- Born: Thomas Burke Bishop, Jr. United States
- Occupations: Writer, songwriter, educator (former)
- Years active: 2005–present
- Notable work: Something Gorgeous, A Thousand Eyes, The Cold Last Swim, Buddha Was a Cowboy
- Awards: Naropa University's President's Award (2008) Sidewise Award Finalist (2020) Chanticleer Mark Twain Book Award Finalist (2022)

= Junior Burke =

American songwriter

}

Thomas Burke Bishop, Jr., known professionally as Junior Burke, is an American fiction writer, songwriter and (former) educator.

==Fiction==

Junior Burke's debut novel, "Something Gorgeous" was published in 2005.

In 2005, Burke founded the online literary journal, Not Enough Night and served as Executive Editor until he chose to discontinue publication in 2014. Two of the interviews Burke conducted for the journal were reprinted: Edward Sanders in "Beats at Naropa" (2009) and "Conversations With Gary Snyder" (2017).

"A Thousand Eyes", an eco-horror novel, was published in 2018 in the UK and US by Cosmic Egg Books, an imprint of John Hunt Ltd.

In 2020, "The Cold Last Swim" was published by Gibson House Press, one of five finalists for a Sidewise Award, the annual prize for works of Alternate History.

The short story "The Evan Price Signature Model" was included in the May 2021 anthology "Collectibles" edited by Lawrence Block, published by Subterranean Press.

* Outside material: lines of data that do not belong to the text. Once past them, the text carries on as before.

-- ==== Sys2Proof/Machine/Convoy.lean ====
section
/-!
DEFINITION. The convoy ring: turns of a hop's strands, packets from die to die, the owner's side of peer accesses, and
the loss of packets and links (R84, R130, R295 to R306, R365, R369, R370, R396, R410 to R412).
-/
namespace Sys2Proof.Machine

/-! ### cv.turn and cv.split (R301 to R305) -/

/-- The hop of `.next` or `.prev` on a die, and the die's end of it. -/
def hopOf (die link : Nat) : Nat × Nat := if link = 0 then (die, 0) else ((die + 7) % 8, 1)

/-- The strand mask of a lane. -/
def strandMask (s : State) (c : Ctx) (f : Form) (lane : Nat) : Nat := zx 32 (src s c f 0 .i32 false lane)

/-- R302: each active lane queues a turn. -/
def execCvTurn (f : Form) (s : State) : Out :=
  issuing f s fun c =>
    let ls := (pathMask s c.pid).lanes
    let bad := ls.filter (fun l => decide (65536 ≤ strandMask s c f l) || strandMask s c f l == 0)
    let toks := match f with | .p w => w.ext.take (immNat w.c / 16) | .n _ => []
    let h := hopOf c.die (modOf f % 2)
    let d : Dir := if modOf f / 2 % 2 = 0 then .cw else .ccw
    .next (match firstFault [(0x0D, 0xFF, plainLanes (outsideSpan s c)),
        (0x17, 0xFF, plainLanes (if lrTurn (launchRec s c.gang) then [] else ls)), (0x10, 0xFF, plainLanes bad)] with
      | some t => raise s c f t
      | none =>
        let t := carryToks s c f toks 2
        issueCmds s t c f (fun l =>
          cmdOf t c 2 l (.turn h.1 h.2 d (BitVec.ofNat 16 (strandMask s c f l))) (inputPops t c f toks 2 l)) (fun s _ => s))

def strandOf (h : Hop) (i : Nat) : StrandState := nth h.st .working i
def strandDir (h : Hop) (i : Nat) : Dir := nth h.dirs .cw i

/-- The word of `cv.split`. -/
def splitWord (h : Hop) : Word :=
  BitVec.ofNat 64 (((List.range 16).map (fun i =>
    (if strandDir h i = .cw ∧ strandOf h i ≠ .retired then 2 ^ i else 0) +
      (if strandOf h i = .working then 0 else 2 ^ (16 + i)))).sum)

/-- R305: the result is the same in every active lane. -/
def execCvSplit (f : Form) (s : State) : Out :=
  issuing f s fun c =>
    .next (finish (putLanes s c.pid (dstOf c f .i32)
      ((pathMask s c.pid).lanes.map (fun l => (l, splitWord (hopAt s (hopOf c.die (modOf f % 2)).1))))) c f)

/-- Working strands of a direction. -/
def workingIn (h : Hop) (d : Dir) : Nat :=
  ((List.range 16).filter (fun i => strandOf h i == .working && strandDir h i == d)).length

/-- The strands that a turn moves, in ascending order, each changing direction as it is taken (R302). -/
def turnMoves (mask : BitVec 16) (d : Dir) : List Nat → Hop → List Nat → Hop × List Nat
  | [], h, e => (h, e)
  | i :: is, h, e =>
    if mask.getLsbD i && strandOf h i == .working && strandDir h i != d && decide (3 ≤ workingIn h (strandDir h i)) then
      turnMoves mask d is { h with dirs := setNth h.dirs i d } (e ++ [i])
    else turnMoves mask d is h e

/-- Started turns of an end that have found no free queue entry yet (R302). -/
def turnsWaiting (s : State) (hop end_ : Nat) : List Nat :=
  let h := hopAt s hop
  (s.e.cmds.filter (fun k => k.2.started && (match k.2.body with
    | .turn hp e _ _ => hp == hop && e == end_ && !(h.q0 ++ h.q1).any (fun q => q.1 == k.1) &&
        (h.turning.map (·.1)) != some k.1
    | _ => false))).map (·.1)

/-- Waiting turns take free queue entries, in order. -/
def refillTurns (s : State) (hop : Nat) : State :=
  let s1 := (turnsWaiting s hop 0).foldl (fun s i => joinTurnQueue s hop 0 i) s
  (turnsWaiting s1 hop 1).foldl (fun s i => joinTurnQueue s hop 1 i) s1

/-- Whether an end may be selected: its queue is not empty and 10 µs have passed since its own last turn (R303). -/
def endEligible (s : State) (h : Hop) (end_ : Nat) : Bool :=
  let q := if end_ = 0 then h.q0 else h.q1
  let t := if end_ = 0 then h.t0 else h.t1
  !q.isEmpty && (match t with | none => true | some c => decide (c + 10000 ≤ s.c.cycle))

/-- The die of an end of a hop. -/
def endDie (hop end_ : Nat) : Nat := (hop + end_) % 8

/-- The end whose entry the hop selects (R303). -/
def selectEnd (s : State) (hop : Nat) : Option Nat :=
  let h := hopAt s hop
  match endEligible s h 0, endEligible s h 1 with
  | false, false => none
  | true, false => some 0
  | false, true => some 1
  | true, true =>
    match h.lastEnd with
    | some e => some (1 - e)
    | none =>
      let a : Nat := ((h.q0.head?).map (·.2)).getD 0
      let b : Nat := ((h.q1.head?).map (·.2)).getD 0
      if a < b then some 0 else if b < a then some 1
      else some (if endDie hop 0 < endDie hop 1 then 0 else 1)

/-- A turn's command completes (R302). -/
def finishTurn (s : State) (i : Nat) (failed : Bool) : State :=
  match s.e.cmds.find? i with
  | none => s
  | some k =>
    fillTokens { s with e := { s.e with cmds := s.e.cmds.del i } } k.fills
      { statusEntry (if failed then statusWord true 8 0xFFFFFF else statusWord false 0 0) with wrote := coreFrames s k.core i }

/-- What a command does, while it has not completed. -/
def bodyOf (s : State) (i : Nat) : Option CmdBody := (s.e.cmds.find? i).map (·.body)

/-- R303: the hop selects an entry; the strands it moves stop carrying. A turn that moves none completes at once. -/
def execTurnSelect (hop : Nat) (s : State) : Out :=
  if 8 ≤ hop then .fault .noSuchAgent else
  let s0 := refillTurns s hop
  let h := hopAt s0 hop
  if h.turning.isSome || h.retrain.isSome || h.down then .next s0 else
  match selectEnd s0 hop with
  | none => .next s0
  | some e =>
    match (if e = 0 then h.q0 else h.q1) with
    | [] => .next s0
    | (i, _) :: rest =>
      let h1 := if e = 0 then { h with q0 := rest } else { h with q1 := rest }
      match bodyOf s0 i with
      | some (.turn _ _ d mask) =>
        let r := turnMoves mask d (List.range 16) h1 []
        if r.2.isEmpty then .next (finishTurn (setHop s0 hop h1) i false)
        else .next (setHop s0 hop { r.1 with
          st := r.2.foldl (fun st x => setNth st x .draining) r.1.st
          turning := some (i, e, r.2)
          turnAt := s0.c.cycle })
      | _ => .next (setHop s0 hop h1)

/-- The event of a retired strand or a spared lane (R365, R424). -/
def linkEvent (s : State) (die link strand : Nat) : State :=
  postEvent s { evZero with kind := 0x14, die := die, addr := BitVec.ofNat 64 (link % 256 + strand % 256 * 256) }

/-- A retraining begins (R306): no strand carries, and each turns to its reset direction, retired ones included. -/
def retrainStart (s : State) (hop : Nat) : State :=
  setHop s hop { hopAt s hop with dirs := hopZero.dirs, st := List.replicate 16 StrandState.draining, turnAt := s.c.cycle }

/-- A retraining ends: the strands carry, those that failed are retired, and the requests are answered (R306). -/
def retrainEnd (s : State) (hop : Nat) (rs : List Hdr) (failed : BitVec 16) : State :=
  let h := hopAt s hop
  let lost := (List.range 16).filter (fun x => failed.getLsbD x)
  let st := (List.range 16).map (fun x => if failed.getLsbD x then StrandState.retired else .working)
  let s1 := setHop s hop { h with st := st, retrain := none }
  let s2 := lost.foldl (fun s x => linkEvent s (endDie hop 0) hop x) s1
  let cycles := (s.c.cycle - h.turnAt) * 16
  rs.foldl (fun t r => done t r []) (countDie (countDie s2 (endDie hop 0) 5 cycles) (endDie hop 1) 4 cycles)

/-- R302: the strands join their new direction, those that fail to retrain are retired; the turn counts (R303, R306). On a
hop that retrains, the retraining ends. -/
def execTurnComplete (hop : Nat) (failed : BitVec 16) (s : State) : Out :=
  let h := hopAt s hop
  match h.turning with
  | none => .next (match h.retrain with | some rs => retrainEnd s hop rs failed | none => s)
  | some (i, e, es) =>
    let lost := es.filter (fun x => failed.getLsbD x)
    let st := es.foldl (fun st x => setNth st x (if failed.getLsbD x then StrandState.retired else .working)) h.st
    let h1 : Hop := { h with st := st, turning := none, lastEnd := some e,
                             t0 := if e = 0 then some s.c.cycle else h.t0, t1 := if e = 0 then h.t1 else some s.c.cycle }
    let s1 := setHop s hop h1
    let s2 := lost.foldl (fun s x => linkEvent s (endDie hop e) hop x) s1
    let drained := (s.c.cycle - h.turnAt) * es.length
    let s3 := countDie (countDie s2 (endDie hop 0) 3 1) (endDie hop 1) 2 1
    let s4 := countDie (countDie s3 (endDie hop 0) 5 drained) (endDie hop 1) 4 drained
    let s5 := finishTurn s4 i (!lost.isEmpty)
    .next (if h1.retrain.isSome then retrainStart s5 hop else s5)

def bufKey (hop : Nat) (d : Dir) : Nat := hop * 2 + dirNat d
/-- The die that sends on a direction of a hop, and the one that receives. -/
def sendDie (hop : Nat) (d : Dir) : Nat := match d with | .cw => hop | .ccw => (hop + 1) % 8
def recvDie (hop : Nat) (d : Dir) : Nat := match d with | .cw => (hop + 1) % 8 | .ccw => hop
/-- The hop whose packets arrive at a die in a direction. -/
def arriveHop (die : Nat) (d : Dir) : Nat := match d with | .cw => (die + 7) % 8 | .ccw => die

/-! ### The header (R296, R410) -/

/-- Log2 of the bytes of a scalar or atomic access, in KIND bits 3:0; zero for a block. -/
def sizeLog (n : Nat) : Nat := if n = 8 then 3 else if n = 4 then 2 else if n = 2 then 1 else 0
/-- Bytes of the access that a packet asks for. -/
def bodySize (p : Pkt) : Nat :=
  match p.body with
  | .read n => n
  | .write cells => if p.flits = 1 then cells.length else 256
  | .amo _ t _ | .red _ t _ | .cas t _ _ => tyBytes t
  | .data bs => bs.length
  | .ack | .refuse => 0

/-- Bits of the mask of some small numbers. -/
def maskOf (ns : List Nat) : Nat := (sortDistinct ns).foldl (fun a n => a + 2 ^ n) 0

/-- OPND: the value of a scalar store; the units and the byte mask of a block write (R410); the value of an atomic or a reduction
with its operation in bits 71:64, and the two values of a `cas`, the expected one low (log 82). -/
def opndBits (p : Pkt) : Nat :=
  match p.body with
  | .write cells =>
    if p.flits = 1 then leNat (cells.map (·.2))
    else
      let us := sortDistinct (cells.map (fun c => c.1 / 64))
      let low := us.headD 0
      maskOf us + 2 ^ 64 * maskOf ((cells.filter (fun c => c.1 / 64 == low)).map (fun c => c.1 % 64))
  | .amo op _ v | .red op _ v => v.toNat + 2 ^ 64 * op
  | .cas _ e n => e.toNat + 2 ^ 64 * n.toNat
  | .data bs => if p.flits = 1 then leNat bs else 0
  | .read _ | .ack | .refuse => 0

/-- TGT of a request (R296). -/
def tgtOf (p : Pkt) : Word := BitVec.ofNat 64 (p.exp * 2 ^ 46 + p.gen * 2 ^ 42 + p.off % 2 ^ 38)

/-- CHAN: data flits, VC, escape. -/
def chanByte (p : Pkt) : Nat := p.flits - 1 + (if p.vc1 then 8 else 0) + (if p.esc then 16 else 0)

/-- Bytes 63:12 of a header flit, byte 12 first (R296); the check symbols stand below them. -/
def headerBytes (p : Pkt) : List Byte :=
  leBytes 2 (p.dst % 16 + 16 * (p.src % 16) + 256 * (p.hops % 256)) ++ leBytes 2 (p.route % 4) ++ leBytes 1 (chanByte p) ++
    leBytes 1 (16 * p.kind + (if bodySize p ≤ 8 then sizeLog (bodySize p) else 0)) ++ leBytes 1 (p.ctx % 64) ++
    leBytes 1 p.tenant.toNat ++ leBytes 4 (p.trk % 2 ^ 32) ++ List.replicate 16 0 ++ leBytes 8 (tgtOf p).toNat ++
    leBytes 16 (opndBits p)

/-- A header is corrupted when its KIND is reserved or its errors are not confined to one byte (R296). -/
def corrupted (p : Pkt) : Bool := decide (8 ≤ p.kind) || decide (2 ≤ p.errs)

/-! ### Packets from die to die (R297, R298, R412) -/

/-- The six sources of a direction of a hop (R412): 0 escape, 1 pool, 2 to 5 the injection queues of the clusters. -/
def sourceHead (s : State) (hop : Nat) (d : Dir) (source : Nat) : Option Pkt :=
  let die := sendDie hop d
  let b := bufAt s (bufKey (arriveHop die d) d)
  match source with
  | 0 => b.escape.find? (fun p => p.dst != die)
  | 1 => b.pool.find? (fun p => p.dst != die)
  | n => (s.r.inject.getD [] (injectKey die d (n - 2))).head?

/-- A packet's channel past a hop: crossing hop 7 moves it to VC1 (R297). -/
def channelAfter (hop : Nat) (p : Pkt) : Bool := p.vc1 || hop == 7

/-- Whether the far end's pool has room for the whole packet. -/
def poolRoom (b : HopBuf) (vc1 : Bool) (flits : Nat) : Bool := decide (flits ≤ (if vc1 then b.a1 else b.a0) + b.ash)
/-- Whether the bubble rule lets a packet take the escape channel. -/
def escapeRoom (b : HopBuf) (inEscape : Bool) : Bool := decide ((if inEscape then 1 else 2) ≤ b.aesc)

/-- Whether a source's head can take slots at the far end (R412). -/
def headFits (s : State) (hop : Nat) (d : Dir) (source : Nat) : Bool :=
  match sourceHead s hop d source with
  | none => false
  | some p =>
    let b := bufAt s (bufKey hop d)
    if corrupted p then false else
    if p.esc then escapeRoom b true else poolRoom b (channelAfter hop p) p.flits || escapeRoom b false

/-- The packet enters the far buffer, in the pool or in escape, where it keeps its VC bit, and the allowance falls (R297, R413). The
receiver has corrected what it can of the header (R296; log 81). -/
def enterFar (s : State) (hop : Nat) (d : Dir) (p0 : Pkt) : State :=
  let b := bufAt s (bufKey hop d)
  let p : Pkt := { p0 with errs := Config.headerErrors s.c.cycle hop }
  let vc1 := channelAfter hop p
  let free := if vc1 then b.a1 else b.a0
  if !p.esc && poolRoom b vc1 p.flits then
    let g := min free p.flits
    let q := { p with vc1 := vc1, hops := p.hops + 1, gtd := g }
    setBuf s (bufKey hop d) { b with
      pool := b.pool ++ [q]
      a0 := if vc1 then b.a0 else b.a0 - g
      a1 := if vc1 then b.a1 - g else b.a1
      ash := b.ash - (p.flits - g) }
  else
    setBuf s (bufKey hop d) { b with
      escape := b.escape ++ [{ p with hops := p.hops + 1, gtd := 0, esc := true }], aesc := b.aesc - 1 }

Burke's novel, "Buddha Was a Cowboy", was published by Gibson House Press in September 2022 and was a finalist for the Chanticleer International Mark Twain Book Award in the category of Humor and Satire.

==Songwriter==

Junior Burke's original recordings include "While You Were Gone" (2007) "Spot of Time" (2018) and the EP "Nothin' But" (2021). He also contributed selections to the compilations “Harry’s House” Volumes I (2012) and II (2014)

==Educator==

In 2002, for Naropa University, Burke designed and implemented a highly successful low residency MFA degree in Creative Writing. After three years of directing that program, he was tapped to be Chair of Naropa's Jack Kerouac School of Disembodied Poetics in Boulder, Colorado, serving from January 2006 to June 2010. In May 2008, Burke was the recipient of Naropa's President's Award for "extraordinary dedication and service" throughout that academic year. He remained at Naropa until 2020, at which time he informed the university he would no longer be serving on its faculty, deciding to focus exclusively on creative writing.